• **ENTRIES PROVIDED**
-- ==== Sys2Proof/Tests/Slice0.lean ====
section
/-!
SUPPORT. The model's own tests. Expected values are the spec's: words written out bit by bit from the formats of
spec/30_encoding.md, and the vectors of spec/95_test_vectors.md (its section or example number stands before each
group). After them, for every obligation with hypotheses, states and operands that meet them.
-/

namespace Sys2Proof.Tests

open Sys2Proof.Machine

/-! ### Well-formedness: each check accepts its last number and refuses the first beyond it -/

theorem test_regFits : regFits 15 = true ∧ regFits 16 = false := by decide
theorem test_byteFits : byteFits 255 = true ∧ byteFits 256 = false := by decide
theorem test_addrFits : addrFits 4095 = true ∧ addrFits 4096 = false := by decide
theorem test_rowsFit : rowsFit 15 = true ∧ rowsFit 16 = false := by decide
theorem test_wellFormed_boundary :
    (Instr.draw 15#4 15#4 15#4).wellFormed = true ∧ (Instr.random 15#4 0xFF#8).wellFormed = true ∧
    (Instr.jump 0xFFF#12).wellFormed = true ∧ (Instr.shl 15#4 15#4).wellFormed = true := by decide

/-! ### Decoding: the word of every constructor, bit by bit (R82, R86; 95_test_vectors.md 2.1) -/

theorem test_decode_family0 :
    decodeWord 0b0000000011100000#16 = some .clear ∧
    decodeWord 0b0000000011101110#16 = some .ret := by decide
theorem test_decode_addresses :
    decodeWord 0b0001101010111100#16 = some (.jump 0xABC#12) ∧
    decodeWord 0b0010101010111100#16 = some (.call 0xABC#12) ∧
    decodeWord 0b1010000100100011#16 = some (.loadIndex 0x123#12) ∧
    decodeWord 0b1011001100000000#16 = some (.jumpOffset 0x300#12) := by decide
theorem test_decode_immediates :
    decodeWord 0b0011101001000010#16 = some (.skipEqImm 0xA#4 0x42#8) ∧
    decodeWord 0b0100101001000010#16 = some (.skipNeImm 0xA#4 0x42#8) ∧
    decodeWord 0b0110101001111111#16 = some (.loadImm 0xA#4 0x7F#8) ∧
    decodeWord 0b0111000100100000#16 = some (.addImm 0x1#4 0x20#8) ∧
    decodeWord 0b1100000100001111#16 = some (.random 0x1#4 0x0F#8) := by decide
theorem test_decode_register_skips :
    decodeWord 0b0101101010110000#16 = some (.skipEqReg 0xA#4 0xB#4) ∧
    decodeWord 0b1001101010110000#16 = some (.skipNeReg 0xA#4 0xB#4) := by decide
theorem test_decode_family8 :
    decodeWord 0b1000000100100000#16 = some (.move 1#4 2#4) ∧
    decodeWord 0b1000000100100001#16 = some (.orReg 1#4 2#4) ∧
    decodeWord 0b1000000100100010#16 = some (.andReg 1#4 2#4) ∧
    decodeWord 0b1000000100100011#16 = some (.xorReg 1#4 2#4) ∧
    decodeWord 0b1000000100100100#16 = some (.addReg 1#4 2#4) ∧
    decodeWord 0b1000000100100101#16 = some (.subReg 1#4 2#4) ∧
    decodeWord 0b1000000100100110#16 = some (.shr 1#4 2#4) ∧
    decodeWord 0b1000000100100111#16 = some (.subnReg 1#4 2#4) ∧
    decodeWord 0b1000000100101110#16 = some (.shl 1#4 2#4) := by decide
theorem test_decode_draw : decodeWord 0b1101000000010101#16 = some (.draw 0#4 1#4 5#4) := by decide
theorem test_decode_familyE :
    decodeWord 0b1110000110011110#16 = some (.skipKeyPressed 1#4) ∧
    decodeWord 0b1110000110100001#16 = some (.skipKeyNotPressed 1#4) := by decide
theorem test_decode_familyF :
    decodeWord 0b1111001000000111#16 = some (.readDelay 2#4) ∧
    decodeWord 0b1111001000001010#16 = some (.waitKey 2#4) ∧
    decodeWord 0b1111001000010101#16 = some (.setDelay 2#4) ∧
    decodeWord 0b1111001000011000#16 = some (.setSound 2#4) ∧
    decodeWord 0b1111001000011110#16 = some (.addIndex 2#4) ∧
    decodeWord 0b1111001000101001#16 = some (.fontChar 2#4) ∧
    decodeWord 0b1111001000110011#16 = some (.bcd 2#4) ∧
    decodeWord 0b1111001001010101#16 = some (.storeRegs 2#4) ∧
    decodeWord 0b1111001001100101#16 = some (.loadRegs 2#4) := by decide

/-- The illegal words of 95_test_vectors.md 2.1. -/
theorem test_illegal_words :
    ([0x0000#16, 0x00E1#16, 0x00FE#16, 0x01E0#16, 0x0123#16, 0x0FFE#16, 0x5121#16, 0x512F#16, 0x9121#16,
      0x8128#16, 0x812D#16, 0x812F#16, 0xE100#16, 0xE19F#16, 0xE1A0#16, 0xF100#16, 0xF10B#16, 0xF175#16,
      0xF185#16, 0xF1FF#16].all (fun w => decodeWord w == none && !legalWord w)) = true := by decide

/-- The table's numbering of a word's bits: the word itself. -/
theorem test_table_words :
    decodeTableWord 16 0x8125 = some (.subReg 1#4 2#4) ∧ decodeTableWord 16 0x5121 = none := by decide

/-- No two rows of the opcode map share a word: where both masks look, two patterns differ. -/
theorem test_rows_disjoint :
    opRows.Pairwise (fun r r' => r.pattern &&& (r.mask &&& r'.mask) ≠ r'.pattern &&& (r.mask &&& r'.mask)) := by
  decide

/-! ### One step on a small state -/

/-- The reset state with registers `x` and `y` set. -/
def regs (x : RegIdx) (a : Byte) (y : RegIdx) (b : Byte) : State := (State.reset.setReg y b).setReg x a

/-- The state an outcome is, the reset state where it is none. -/
def result : Host.Outcome State Fault Refusal → State
  | .next t => t
  | _ => State.reset

/-- The state after one step that runs the word placed at `PC`. -/
def run1 (w : Nat) (s : State) : State := result (step (s.withFetchWord 16 w))

-- 95_test_vectors.md 2.2
theorem test_jump : (run1 0x1ABC State.reset).pc = 0xABC#12 := by decide
theorem test_call : let t := run1 0x2ABC State.reset
    t.pc = 0xABC#12 ∧ t.sp = 1 ∧ t.stack[0] = 0x202#12 := by decide
theorem test_call_overflow : let t := run1 0x2ABC { State.reset with sp := 16 }
    t.pc = 0x202#12 ∧ t.sp = 16 ∧ t.mode = .halted ∧
      t.fault = some ⟨.stackOverflow, 0x2ABC#16, 0x200#12⟩ := by decide
theorem test_return :
    let t := run1 0x00EE { State.reset with sp := 1, stack := State.reset.stack.set 0 0x345#12 }
    t.pc = 0x345#12 ∧ t.sp = 0 ∧ t.stack[0] = 0x345#12 := by decide
theorem test_return_underflow : let t := run1 0x00EE State.reset
    t.pc = 0x202#12 ∧ t.mode = .halted ∧ t.fault = some ⟨.stackUnderflow, 0x00EE#16, 0x200#12⟩ := by decide
theorem test_skip_eq_imm :
    (run1 0x3A42 (regs 10#4 0x42#8 0#4 0#8)).pc = 0x204#12 ∧
    (run1 0x3A42 (regs 10#4 0x43#8 0#4 0#8)).pc = 0x202#12 := by decide
theorem test_skip_wraps : (run1 0x3000 { State.reset with pc := 0xFFE#12 }).pc = 0x002#12 := by decide
theorem test_skip_ne_imm :
    (run1 0x4A42 (regs 10#4 0x43#8 0#4 0#8)).pc = 0x204#12 ∧
    (run1 0x4A42 (regs 10#4 0x42#8 0#4 0#8)).pc = 0x202#12 := by decide
theorem test_skip_eq_reg :
    (run1 0x5AB0 (regs 10#4 7#8 11#4 7#8)).pc = 0x204#12 ∧
    (run1 0x5AB0 (regs 10#4 7#8 11#4 8#8)).pc = 0x202#12 := by decide
theorem test_skip_ne_reg :
    (run1 0x9AB0 (regs 10#4 7#8 11#4 8#8)).pc = 0x204#12 ∧
    (run1 0x9AA0 (regs 10#4 9#8 11#4 0#8)).pc = 0x202#12 := by decide
theorem test_jump_offset :
    (run1 0xBFFF (regs 0#4 0xFF#8 1#4 0#8)).pc = 0x0FE#12 ∧
    (run1 0xBFFF (regs 0#4 1#8 1#4 0#8)).pc = 0x000#12 := by decide
/-- A fetch at the top of memory takes its second byte from address 0. -/
theorem test_fetch_wraps : let t := run1 0x6123 { State.reset with pc := 0xFFF#12 }
    t.reg 1#4 = 0x23#8 ∧ t.pc = 0x001#12 ∧ t.readByte 0xFFF#12 = 0x61#8 ∧ t.readByte 0#12 = 0x23#8 := by
  decide
/-- 95_test_vectors.md 2.1, the last vector. -/
theorem test_illegal_word_halts : let t := run1 0x5AB1 State.reset
    t.pc = 0x202#12 ∧ t.mode = .halted ∧ t.fault = some ⟨.unknownOpcode, 0x5AB1#16, 0x200#12⟩ := by decide
/-- P6b under `SKIP`. -/
theorem test_illegal_word_skips :
    let t := run1 0x0000 { State.reset with pc := 0x208#12, cfg := ⟨7, .skip, .default⟩ }
    t.pc = 0x20A#12 ∧ t.mode = .running ∧ t.fault = some ⟨.unknownOpcode, 0x0000#16, 0x208#12⟩ := by decide

-- 95_test_vectors.md 2.3, S2 to S6
theorem test_load_imm : (run1 0x6A7F State.reset).reg 10#4 = 0x7F#8 := by decide
theorem test_add_imm : let t := run1 0x7101 (regs 1#4 255#8 15#4 7#8)
    t.reg 1#4 = 0#8 ∧ t.reg 15#4 = 7#8 := by decide
theorem test_move : (run1 0x8120 (regs 1#4 5#8 2#4 9#8)).reg 1#4 = 9#8 := by decide
theorem test_or : (run1 0x8121 (regs 1#4 0xF0#8 2#4 0x3C#8)).reg 1#4 = 0xFC#8 := by decide
theorem test_and : (run1 0x8122 (regs 1#4 0xF0#8 2#4 0x3C#8)).reg 1#4 = 0x30#8 := by decide
theorem test_xor : (run1 0x8123 (regs 1#4 0xF0#8 2#4 0x3C#8)).reg 1#4 = 0xCC#8 := by decide
theorem test_add : let t := run1 0x8124 (regs 1#4 250#8 2#4 10#8)
    t.reg 1#4 = 4#8 ∧ t.reg 15#4 = 1#8 ∧ t.reg 2#4 = 10#8 := by decide
theorem test_add_vF :
    (run1 0x8F24 (regs 15#4 200#8 2#4 100#8)).reg 15#4 = 44#8 ∧
    (run1 0x81F4 (regs 1#4 200#8 15#4 100#8)).reg 1#4 = 44#8 := by decide
theorem test_sub : let t := run1 0x8125 (regs 1#4 5#8 2#4 10#8)
    t.reg 1#4 = 251#8 ∧ t.reg 15#4 = 0#8 ∧ (run1 0x8125 (regs 1#4 7#8 2#4 7#8)).reg 15#4 = 0#8 := by decide
theorem test_sub_vF :
    (run1 0x8F25 (regs 15#4 10#8 2#4 3#8)).reg 15#4 = 254#8 ∧
    (run1 0x81F5 (regs 1#4 10#8 15#4 3#8)).reg 1#4 = 9#8 := by decide
theorem test_shr : let t := run1 0x8126 (regs 1#4 3#8 2#4 0x55#8)
    t.reg 1#4 = 1#8 ∧ t.reg 15#4 = 1#8 ∧ t.reg 2#4 = 0x55#8 := by decide
theorem test_shr_vF : (run1 0x8F26 (regs 15#4 3#8 2#4 0#8)).reg 15#4 = 0#8 := by decide
theorem test_subn : let t := run1 0x8127 (regs 1#4 10#8 2#4 5#8)
    t.reg 1#4 = 251#8 ∧ t.reg 15#4 = 0#8 ∧ (run1 0x8127 (regs 1#4 5#8 2#4 10#8)).reg 15#4 = 1#8 := by decide
theorem test_subn_vF :
    (run1 0x8F27 (regs 15#4 3#8 2#4 10#8)).reg 15#4 = 9#8 ∧
    (run1 0x81F7 (regs 1#4 3#8 15#4 10#8)).reg 1#4 = 254#8 := by decide
theorem test_shl : let t := run1 0x812E (regs 1#4 0x81#8 2#4 0x7F#8)
    t.reg 1#4 = 2#8 ∧ t.reg 15#4 = 1#8 ∧ t.reg 2#4 = 0x7F#8 := by decide
theorem test_shl_vF : (run1 0x8F2E (regs 15#4 0x81#8 2#4 0#8)).reg 15#4 = 2#8 := by decide
theorem test_random :
    let t := run1 0xC10F (State.reset.setEnv { Env.quiet with randAnswers := [0xA7#8] })
    t.reg 1#4 = 7#8 ∧ t.env.ports = [.randByte 0xA7#8] := by decide

-- 95_test_vectors.md 2.4, S8, S13
theorem test_load_index : (run1 0xA123 State.reset).i = 0x123#12 := by decide
theorem test_add_index : let t := run1 0xF11E { regs 1#4 2#8 15#4 7#8 with i := 0xFFF#12 }
    t.i = 0x001#12 ∧ t.reg 15#4 = 7#8 := by decide
theorem test_font_char :
    (run1 0xF129 (regs 1#4 0xA#8 2#4 0#8)).i = 0x082#12 ∧
    (run1 0xF129 (regs 1#4 0xFF#8 2#4 0#8)).i = 0x54B#12 := by decide
/-- The font and where it lies are parameters: reset lays out the one given, and `Fx29` uses its base. -/
theorem test_other_font :
    let s := ({ regs 1#4 2#8 2#4 0#8 with cfg := ⟨1, .halt, ⟨0x100#12, Vector.replicate 80 0x3C#8⟩⟩ } : State)
    (run1 0xF129 s).i = 0x10A#12 ∧ s.initialize.readByte 0x100#12 = 0x3C#8 ∧
    s.initialize.readByte 0x14F#12 = 0x3C#8 ∧ s.initialize.readByte 0x150#12 = 0#8 ∧
    s.initialize.readByte 0x050#12 = 0#8 := by decide
theorem test_bcd : let t := run1 0xF133 { regs 1#4 157#8 2#4 0#8 with i := 0x300#12 }
    t.readByte 0x300#12 = 1#8 ∧ t.readByte 0x301#12 = 5#8 ∧ t.readByte 0x302#12 = 7#8 ∧ t.i = 0x300#12 := by
  decide
theorem test_bcd_wraps : let t := run1 0xF133 { regs 1#4 234#8 2#4 0#8 with i := 0xFFF#12 }
    t.readByte 0xFFF#12 = 2#8 ∧ t.readByte 0x000#12 = 3#8 ∧ t.readByte 0x001#12 = 4#8 := by decide
theorem test_store_regs :
    let t := run1 0xF155 { regs 0#4 0xAA#8 1#4 0xBB#8 with i := 0xFFF#12 }
    t.readByte 0xFFF#12 = 0xAA#8 ∧ t.readByte 0x000#12 = 0xBB#8 ∧ t.i = 0xFFF#12 := by decide
theorem test_store_regs_only_v0 :
    let t := run1 0xF055 { regs 0#4 0x5A#8 1#4 0x11#8 with i := 0x600#12 }
    t.readByte 0x600#12 = 0x5A#8 ∧ t.readByte 0x601#12 = 0#8 := by decide
theorem test_load_regs :
    let t := run1 0xF165 { regs 2#4 9#8 3#4 9#8 with
      i := 0xFFF#12, mem := [(0x000, 0x88#8), (0xFFF, 0x77#8)] }
    t.reg 0#4 = 0x77#8 ∧ t.reg 1#4 = 0x88#8 ∧ t.reg 2#4 = 9#8 ∧ t.i = 0xFFF#12 := by decide

-- 95_test_vectors.md 2.5
theorem test_clear :
    let t := run1 0x00E0 (State.reset.setEnv { Env.quiet with display := { Display.reference with pixels := [3] } })
    t.env.display.pixels = [] ∧ t.env.ports = [.dispClear] := by decide
theorem test_draw :
    let t := run1 0xD012 { regs 0#4 62#8 1#4 31#8 with
      i := 0x300#12, mem := [(0x300, 0x81#8), (0x301, 0xC0#8)] }
    t.env.ports = [.dispSetPixel 62#9 31#9 false, .dispSetPixel 69#9 31#9 false,
      .dispSetPixel 62#9 32#9 false, .dispSetPixel 63#9 32#9 false] ∧
    t.env.display.pixels = [62, 63, 31 * 64 + 5, 31 * 64 + 62] ∧ t.reg 15#4 = 0#8 := by decide
theorem test_draw_vF_coordinate :
    let t := run1 0xDF11 { regs 15#4 10#8 1#4 2#8 with i := 0x300#12, mem := [(0x300, 0xC0#8)] }
    t.env.ports = [.dispSetPixel 10#9 2#9 false, .dispSetPixel 11#9 2#9 false] ∧ t.reg 15#4 = 0#8 := by
  decide

-- 95_test_vectors.md 2.6
theorem test_skip_key_pressed :
    (run1 0xE19E ((regs 1#4 4#8 2#4 0#8).setEnv { Env.quiet with keyAnswers := [true] })).pc = 0x204#12 ∧
    (run1 0xE19E ((regs 1#4 4#8 2#4 0#8).setEnv { Env.quiet with keyAnswers := [false] })).pc = 0x202#12 := by
  decide
theorem test_skip_key_query_is_not_masked :
    (run1 0xE19E ((regs 1#4 0x20#8 2#4 0#8).setEnv { Env.quiet with keyAnswers := [true] })).env.ports =
      [.keyPressed 0x20#8 true] := by decide
theorem test_skip_key_not_pressed :
    (run1 0xE1A1 ((regs 1#4 4#8 2#4 0#8).setEnv { Env.quiet with keyAnswers := [true] })).pc = 0x202#12 ∧
    (run1 0xE1A1 ((regs 1#4 4#8 2#4 0#8).setEnv { Env.quiet with keyAnswers := [false] })).pc = 0x204#12 := by
  decide
theorem test_read_delay : let t := run1 0xF107 { State.reset with dt := 0x2A#8 }
    t.reg 1#4 = 0x2A#8 ∧ t.dt = 0x2A#8 := by decide
theorem test_set_delay : (run1 0xF015 (regs 0#4 5#8 1#4 0#8)).dt = 5#8 := by decide
theorem test_set_sound : let t := run1 0xF318 (regs 3#4 0x10#8 1#4 0#8)
    t.st = 0x10#8 ∧ t.soundActive = true ∧
    (run1 0xF318 { State.reset with st := 9#8 }).soundActive = false := by decide
theorem test_wait_key : let t := run1 0xF20A State.reset
    t.mode = .awaitingKey ∧ t.waitReg = 2#4 ∧ t.pc = 0x202#12 ∧ t.v = State.reset.v ∧
      t.env.ports = [.armKeyWait] := by decide
theorem test_key_event :
    let t := result (step { State.reset with
      mode := .awaitingKey, waitReg := 15#4, ctl := .idle
      env := { Env.quiet with turns := [some 3#8] } })
    t.reg 15#4 = 3#8 ∧ t.mode = .running ∧ t.ctl = .idle ∧ t.env.turns = [] := by decide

• **WORK TO BE COMPLETED**
Repeat the entries verbatim through the line with "open Sys2Proof.Machine".

• **SOLUTION TO THIS TASK**
-- ==== Sys2Proof/Tests/Slice0.lean ====
section
/-!
SUPPORT. The model's own tests. Expected values are the spec's: words written out bit by bit from the formats of
spec/30_encoding.md, and the vectors of spec/95_test_vectors.md (its section or example number stands before each
group). After them, for every obligation with hypotheses, states and operands that meet them.
-/

namespace Sys2Proof.Tests

open Sys2Proof.Machine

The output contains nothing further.